Report every line of the records beneath this task that holds the string "none".

━━━━━━━━━━━━━━━━━━━━

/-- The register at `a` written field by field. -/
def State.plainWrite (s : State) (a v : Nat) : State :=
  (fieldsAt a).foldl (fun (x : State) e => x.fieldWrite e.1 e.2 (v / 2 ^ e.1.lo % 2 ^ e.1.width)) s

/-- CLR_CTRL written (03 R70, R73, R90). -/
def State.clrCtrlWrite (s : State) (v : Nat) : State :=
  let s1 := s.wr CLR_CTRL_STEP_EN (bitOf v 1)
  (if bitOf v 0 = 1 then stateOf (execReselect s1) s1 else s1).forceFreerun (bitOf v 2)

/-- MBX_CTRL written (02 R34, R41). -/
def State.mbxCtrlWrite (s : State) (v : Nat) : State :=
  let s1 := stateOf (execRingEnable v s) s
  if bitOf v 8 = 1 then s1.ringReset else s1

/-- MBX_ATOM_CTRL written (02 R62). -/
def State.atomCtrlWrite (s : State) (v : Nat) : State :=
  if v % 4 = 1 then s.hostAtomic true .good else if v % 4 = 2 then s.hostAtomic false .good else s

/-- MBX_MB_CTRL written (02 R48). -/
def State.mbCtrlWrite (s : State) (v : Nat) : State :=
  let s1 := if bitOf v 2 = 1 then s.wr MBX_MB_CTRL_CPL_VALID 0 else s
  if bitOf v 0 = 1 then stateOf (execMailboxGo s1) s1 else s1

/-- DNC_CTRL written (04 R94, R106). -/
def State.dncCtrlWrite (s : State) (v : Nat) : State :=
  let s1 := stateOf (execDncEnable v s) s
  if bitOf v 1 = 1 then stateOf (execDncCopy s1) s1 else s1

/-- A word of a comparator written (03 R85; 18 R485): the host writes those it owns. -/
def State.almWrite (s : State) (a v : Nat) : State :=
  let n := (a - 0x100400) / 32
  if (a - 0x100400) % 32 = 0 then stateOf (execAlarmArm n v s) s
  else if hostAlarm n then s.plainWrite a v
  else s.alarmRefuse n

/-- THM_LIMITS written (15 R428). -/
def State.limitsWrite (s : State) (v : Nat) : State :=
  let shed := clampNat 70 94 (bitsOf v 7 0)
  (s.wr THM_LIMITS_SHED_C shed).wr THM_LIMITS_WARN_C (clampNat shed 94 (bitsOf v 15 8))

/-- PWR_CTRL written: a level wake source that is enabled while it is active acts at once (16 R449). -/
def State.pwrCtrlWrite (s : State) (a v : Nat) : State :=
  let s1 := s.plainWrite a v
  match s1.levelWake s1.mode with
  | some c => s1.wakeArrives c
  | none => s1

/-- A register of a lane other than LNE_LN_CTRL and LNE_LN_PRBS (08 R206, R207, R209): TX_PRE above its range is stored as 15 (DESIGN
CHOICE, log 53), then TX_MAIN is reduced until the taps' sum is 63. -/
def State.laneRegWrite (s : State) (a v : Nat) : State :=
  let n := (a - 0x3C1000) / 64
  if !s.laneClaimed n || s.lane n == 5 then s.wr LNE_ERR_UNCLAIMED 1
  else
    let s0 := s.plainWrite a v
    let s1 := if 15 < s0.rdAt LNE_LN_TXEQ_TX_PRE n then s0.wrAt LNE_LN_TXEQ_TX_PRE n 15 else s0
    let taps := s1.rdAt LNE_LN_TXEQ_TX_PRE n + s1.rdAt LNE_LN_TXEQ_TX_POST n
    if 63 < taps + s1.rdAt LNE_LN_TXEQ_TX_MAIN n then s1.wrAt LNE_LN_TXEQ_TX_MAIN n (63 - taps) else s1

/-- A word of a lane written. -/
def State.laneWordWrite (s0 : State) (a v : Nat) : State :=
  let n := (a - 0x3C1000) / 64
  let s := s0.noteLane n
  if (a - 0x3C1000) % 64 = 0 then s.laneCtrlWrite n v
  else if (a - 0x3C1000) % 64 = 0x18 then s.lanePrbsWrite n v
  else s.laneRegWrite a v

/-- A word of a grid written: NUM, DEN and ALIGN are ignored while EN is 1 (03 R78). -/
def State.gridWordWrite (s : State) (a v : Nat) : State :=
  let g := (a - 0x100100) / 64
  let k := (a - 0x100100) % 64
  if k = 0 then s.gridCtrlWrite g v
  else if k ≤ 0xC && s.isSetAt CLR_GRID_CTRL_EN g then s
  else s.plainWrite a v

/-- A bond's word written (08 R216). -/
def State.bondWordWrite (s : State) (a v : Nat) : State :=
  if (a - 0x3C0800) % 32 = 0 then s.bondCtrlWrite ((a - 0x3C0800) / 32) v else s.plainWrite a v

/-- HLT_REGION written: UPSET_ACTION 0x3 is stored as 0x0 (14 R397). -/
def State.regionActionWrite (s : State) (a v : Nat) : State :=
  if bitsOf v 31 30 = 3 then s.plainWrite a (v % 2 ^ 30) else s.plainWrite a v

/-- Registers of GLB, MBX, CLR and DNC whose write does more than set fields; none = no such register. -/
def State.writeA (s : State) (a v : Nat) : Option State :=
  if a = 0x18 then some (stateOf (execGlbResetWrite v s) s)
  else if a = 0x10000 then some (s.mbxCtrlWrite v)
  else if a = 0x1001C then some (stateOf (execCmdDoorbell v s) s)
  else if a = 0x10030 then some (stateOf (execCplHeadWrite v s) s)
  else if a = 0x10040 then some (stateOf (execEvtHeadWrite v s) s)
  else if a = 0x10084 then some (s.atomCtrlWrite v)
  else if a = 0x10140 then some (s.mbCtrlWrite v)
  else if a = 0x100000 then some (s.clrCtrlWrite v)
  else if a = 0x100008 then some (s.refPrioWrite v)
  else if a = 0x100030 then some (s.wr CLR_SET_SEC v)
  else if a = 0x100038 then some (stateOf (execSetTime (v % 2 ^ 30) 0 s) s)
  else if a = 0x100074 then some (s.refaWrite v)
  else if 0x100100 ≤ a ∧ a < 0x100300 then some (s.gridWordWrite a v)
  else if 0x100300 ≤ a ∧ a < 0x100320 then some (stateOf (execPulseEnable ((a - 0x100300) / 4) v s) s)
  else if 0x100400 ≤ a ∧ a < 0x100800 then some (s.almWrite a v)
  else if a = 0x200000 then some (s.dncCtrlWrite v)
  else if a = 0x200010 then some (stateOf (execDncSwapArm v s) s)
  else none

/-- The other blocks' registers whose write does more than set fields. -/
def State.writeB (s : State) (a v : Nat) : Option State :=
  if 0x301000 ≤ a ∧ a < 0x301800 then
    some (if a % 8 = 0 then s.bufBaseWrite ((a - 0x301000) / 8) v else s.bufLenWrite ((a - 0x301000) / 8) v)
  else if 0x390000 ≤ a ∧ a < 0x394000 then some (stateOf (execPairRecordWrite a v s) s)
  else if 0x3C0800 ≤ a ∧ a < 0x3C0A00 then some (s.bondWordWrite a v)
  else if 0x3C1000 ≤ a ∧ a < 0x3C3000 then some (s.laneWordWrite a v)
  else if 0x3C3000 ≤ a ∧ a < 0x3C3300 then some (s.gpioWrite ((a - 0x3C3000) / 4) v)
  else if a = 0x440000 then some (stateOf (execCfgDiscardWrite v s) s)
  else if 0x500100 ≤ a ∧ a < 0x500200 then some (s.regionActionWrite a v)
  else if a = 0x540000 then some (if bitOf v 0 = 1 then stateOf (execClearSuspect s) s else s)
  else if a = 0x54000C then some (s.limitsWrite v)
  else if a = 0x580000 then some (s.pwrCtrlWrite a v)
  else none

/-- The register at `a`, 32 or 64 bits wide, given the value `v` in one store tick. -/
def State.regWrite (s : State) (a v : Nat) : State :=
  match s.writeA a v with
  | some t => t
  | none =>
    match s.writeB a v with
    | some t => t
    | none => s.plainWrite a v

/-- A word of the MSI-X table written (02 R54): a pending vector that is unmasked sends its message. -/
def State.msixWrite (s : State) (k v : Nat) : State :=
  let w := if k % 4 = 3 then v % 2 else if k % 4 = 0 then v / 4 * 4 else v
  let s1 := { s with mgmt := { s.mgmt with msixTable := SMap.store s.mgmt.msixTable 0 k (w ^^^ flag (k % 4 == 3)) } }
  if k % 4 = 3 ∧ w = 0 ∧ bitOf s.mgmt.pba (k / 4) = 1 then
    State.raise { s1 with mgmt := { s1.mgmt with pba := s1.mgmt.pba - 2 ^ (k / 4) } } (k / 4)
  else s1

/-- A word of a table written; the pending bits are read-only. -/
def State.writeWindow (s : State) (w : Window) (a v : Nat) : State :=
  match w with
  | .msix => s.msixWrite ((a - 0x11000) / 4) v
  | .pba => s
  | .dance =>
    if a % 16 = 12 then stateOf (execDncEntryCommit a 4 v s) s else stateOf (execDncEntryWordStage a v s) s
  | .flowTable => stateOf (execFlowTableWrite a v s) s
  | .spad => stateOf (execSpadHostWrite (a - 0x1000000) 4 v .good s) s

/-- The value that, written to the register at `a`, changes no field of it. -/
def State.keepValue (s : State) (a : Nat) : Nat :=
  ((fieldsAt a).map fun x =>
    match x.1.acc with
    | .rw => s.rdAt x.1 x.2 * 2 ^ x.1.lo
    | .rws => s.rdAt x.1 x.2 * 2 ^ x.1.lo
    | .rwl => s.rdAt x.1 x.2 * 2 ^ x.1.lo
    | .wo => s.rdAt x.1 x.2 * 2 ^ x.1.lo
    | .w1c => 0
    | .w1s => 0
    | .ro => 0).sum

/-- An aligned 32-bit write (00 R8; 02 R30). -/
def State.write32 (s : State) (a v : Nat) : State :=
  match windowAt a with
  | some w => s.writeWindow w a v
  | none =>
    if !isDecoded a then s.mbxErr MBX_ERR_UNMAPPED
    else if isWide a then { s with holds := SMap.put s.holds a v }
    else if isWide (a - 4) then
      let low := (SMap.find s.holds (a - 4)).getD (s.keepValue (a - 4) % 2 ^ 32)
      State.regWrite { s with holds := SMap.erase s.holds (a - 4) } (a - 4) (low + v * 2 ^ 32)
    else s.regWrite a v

━━━━━━━━━━━━━━━━━━━━

RESPONSE TO THIS EXERCISE:
  | none => s1
/-- Registers of GLB, MBX, CLR and DNC whose write does more than set fields; none = no such register. -/
  else none
  else none
  | none =>
    | none => s.plainWrite a v
  | none =>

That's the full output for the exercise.